-- ==== Sys2Proof/Laws/Keeps1.lean ====
section
/-! SUPPORT. What each operation of Operands, Flags, Ras, Tables, Lpm, Access, TenantOps, TableCommands, Crypto keeps:
    the good form, and the queue. -/

namespace Sys2Proof.Machine

/-! ## Operands -/

theorem State.setPlane_keeps {q : List Instr} {s : State} (pl : Plane) (p : PlaneSt) (h0 : s.Keeps q) :
    (State.setPlane s pl p).Keeps q := by
  unfold State.setPlane
  try dsimp only
  repeat' first
    | with_reducible assumption
    | simp only [State.Keeps.lit]
    | with_reducible apply State.ite_keeps
    | with_reducible apply State.ite_fst_keeps
    | split

theorem State.put64_keeps {q : List Instr} {s : State} (lo : Fld) (hi : Fld) (v : Nat) (h0 : s.Keeps q) :
    (State.put64 s lo hi v).Keeps q := by
  unfold State.put64
  try dsimp only
  repeat' first
    | with_reducible assumption
    | with_reducible apply State.put_keeps
    | with_reducible apply State.ite_keeps

theorem State.putBoth_keeps {q : List Instr} {s : State} (f : Plane → Fld) (v : Nat) (h0 : s.Keeps q) :
    (State.putBoth s f v).Keeps q := by
  unfold State.putBoth
  try dsimp only
  repeat' first
    | with_reducible assumption
    | with_reducible apply State.put_keeps
    | with_reducible apply State.ite_keeps

/-! ## Flags -/

theorem State.addCnt_keeps {q : List Instr} {s : State} (f : Fld) (n : Nat) (h0 : s.Keeps q) :
    (State.addCnt s f n).Keeps q := by
  unfold State.addCnt
  try dsimp only
  repeat' first
    | with_reducible assumption
    | with_reducible apply State.put_keeps
    | with_reducible apply State.ite_keeps

theorem State.inc_keeps {q : List Instr} {s : State} (f : Fld) (h0 : s.Keeps q) :
    (State.inc s f).Keeps q := by
  unfold State.inc
  try dsimp only
  repeat' first
    | with_reducible assumption
    | with_reducible apply State.addCnt_keeps
    | with_reducible apply State.ite_keeps

theorem State.setFlag_keeps {q : List Instr} {s : State} (f : Fld) (h0 : s.Keeps q) :
    (State.setFlag s f).Keeps q := by
  unfold State.setFlag
  try dsimp only
  repeat' first
    | with_reducible assumption
    | with_reducible apply State.put_keeps
    | with_reducible apply State.ite_keeps

theorem State.incSat_keeps {q : List Instr} {s : State} (f : Fld) (h0 : s.Keeps q) :
    (State.incSat s f).Keeps q := by
  unfold State.incSat
  try dsimp only
  repeat' first
    | with_reducible assumption
    | with_reducible apply State.put_keeps
    | with_reducible apply State.ite_keeps

theorem State.pulse_keeps {q : List Instr} {s : State} (src : Nat) (h0 : s.Keeps q) :
    (State.pulse s src).Keeps q := by
  unfold State.pulse
  try dsimp only
  repeat' first
    | with_reducible assumption
    | simp only [State.Keeps.lit]
    | with_reducible apply State.ite_keeps
    | with_reducible apply State.ite_fst_keeps
    | split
::::
> YOUR INSTRUCTIONS:
Repeat the material word for word, with no line missing.

> OUTPUT OF THE TASK:
-- ==== Sys2Proof/Laws/Keeps1.lean ====
section
/-! SUPPORT. What each operation of Operands, Flags, Ras, Tables, Lpm, Access, TenantOps, TableCommands, Crypto keeps:
    the good form, and the queue. -/

namespace Sys2Proof.Machine

/-! ## Operands -/

theorem State.setPlane_keeps {q : List Instr} {s : State} (pl : Plane) (p : PlaneSt) (h0 : s.Keeps q) :
    (State.setPlane s pl p).Keeps q := by
  unfold State.setPlane
  try dsimp only
  repeat' first
    | with_reducible assumption
    | simp only [State.Keeps.lit]
    | with_reducible apply State.ite_keeps
    | with_reducible apply State.ite_fst_keeps
    | split

theorem State.put64_keeps {q : List Instr} {s : State} (lo : Fld) (hi : Fld) (v : Nat) (h0 : s.Keeps q) :
    (State.put64 s lo hi v).Keeps q := by
  unfold State.put64
  try dsimp only
  repeat' first
    | with_reducible assumption
    | with_reducible apply State.put_keeps
    | with_reducible apply State.ite_keeps

theorem State.putBoth_keeps {q : List Instr} {s : State} (f : Plane → Fld) (v : Nat) (h0 : s.Keeps q) :
    (State.putBoth s f v).Keeps q := by
  unfold State.putBoth
  try dsimp only
  repeat' first
    | with_reducible assumption
    | with_reducible apply State.put_keeps
    | with_reducible apply State.ite_keeps

/-! ## Flags -/

theorem State.addCnt_keeps {q : List Instr} {s : State} (f : Fld) (n : Nat) (h0 : s.Keeps q) :
    (State.addCnt s f n).Keeps q := by
  unfold State.addCnt
  try dsimp only
  repeat' first
    | with_reducible assumption
    | with_reducible apply State.put_keeps
    | with_reducible apply State.ite_keeps

theorem State.inc_keeps {q : List Instr} {s : State} (f : Fld) (h0 : s.Keeps q) :
    (State.inc s f).Keeps q := by
  unfold State.inc
  try dsimp only
  repeat' first
    | with_reducible assumption
    | with_reducible apply State.addCnt_keeps
    | with_reducible apply State.ite_keeps

theorem State.setFlag_keeps {q : List Instr} {s : State} (f : Fld) (h0 : s.Keeps q) :
    (State.setFlag s f).Keeps q := by
  unfold State.setFlag
  try dsimp only
  repeat' first
    | with_reducible assumption
    | with_reducible apply State.put_keeps
    | with_reducible apply State.ite_keeps

theorem State.incSat_keeps {q : List Instr} {s : State} (f : Fld) (h0 : s.Keeps q) :
    (State.incSat s f).Keeps q := by
  unfold State.incSat
  try dsimp only
  repeat' first
    | with_reducible assumption
    | with_reducible apply State.put_keeps
    | with_reducible apply State.ite_keeps

theorem State.pulse_keeps {q : List Instr} {s : State} (src : Nat) (h0 : s.Keeps q) :
    (State.pulse s src).Keeps q := by
  unfold State.pulse
  try dsimp only
  repeat' first
    | with_reducible assumption
    | simp only [State.Keeps.lit]
    | with_reducible apply State.ite_keeps
    | with_reducible apply State.ite_fst_keeps
    | split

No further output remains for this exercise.